2. "Girls vs. Boys" - Johnny is kicked in the testicles by Patti. Nick tries to find out why Johnny was kicked and how to deal with it. The correlative adult issues include sexual harassment and varieties of feminism.
3. "The Territories" - North African students would love to play soccer, but Frankie and his crew won't let them use his field and war starts. The correlative adult issues include terrorism, religion, and property rights.
4. "The Catcher (The Black Market)" - Frankie and his crew work the peanut butter and jelly sandwich racket. Johnny is talked into the black market by Patti as a catcher and becomes indebted to Frankie. The correlative adult issue include the war on drugs and Cannabis in the United States.
5. "The Great Compromise" - Nick is overworked. But time off makes more trouble and chaos in The Yard.

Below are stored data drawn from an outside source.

-- ==== Sys2Proof/Word.lean ====
section
/-!
DEFINITION. Word.lean: sparse maps from numbers, the form in which every large table of the state is held: a list of
(key, value) pairs with keys strictly rising. A `get` names the value that an unlisted key reads as, and a `put` of that
value removes the entry, so that equal tables are equal lists.
-/

namespace Sys2Proof

/-- A sparse table keyed by a number. -/
abbrev Map (α : Type) := List (Nat × α)

namespace Map

variable {α : Type}

/-- The value listed at a key. -/
def find? : Map α → Nat → Option α
  | [], _ => none
  | (k, v) :: r, x => if x = k then some v else find? r x

/-- The value at a key, `d` where none is listed. -/
def get (d : α) (m : Map α) (x : Nat) : α := (m.find? x).getD d

/-- List a value at a key, in key order. -/
def insert : Map α → Nat → α → Map α
  | [], x, v => [(x, v)]
  | (k, w) :: r, x, v =>
    if x < k then (x, v) :: (k, w) :: r
    else if x = k then (x, v) :: r
    else (k, w) :: insert r x v

/-- Drop every entry of a key. -/
def erase : Map α → Nat → Map α
  | [], _ => []
  | (k, w) :: r, x => if x = k then erase r x else (k, w) :: erase r x

/-- Give a key a value; the value that unlisted keys read as drops the entry. -/
def put [DecidableEq α] (d : α) (m : Map α) (x : Nat) (v : α) : Map α :=
  if v = d then m.erase x else m.insert x v

/-- Keys rise strictly. -/
def sorted : Map α → Bool
  | [] => true
  | [_] => true
  | (a, _) :: (b, w) :: r => decide (a < b) && sorted ((b, w) :: r)

/-- Drop every entry whose key meets a test. -/
def dropKeys (m : Map α) (f : Nat → Bool) : Map α := m.filter fun e => !f e.1

end Map

end Sys2Proof
end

6. "Big Business (The Free Market Stinks)" - Stink bombs are big business in the Yard and Frankie and his crew are at the top. But Mary Miladic starts to complain, Nick works out a plan for the stink bombs. Frankie employs The Mole/Beth to make a new type of failsafe bomb under the sandbox, but it fails on picture day.

== Reception ==
Bill Harris of the Toronto Sun called The Yard "kiddie ‘Sopranos’". The Grid called it "The Wire Babies".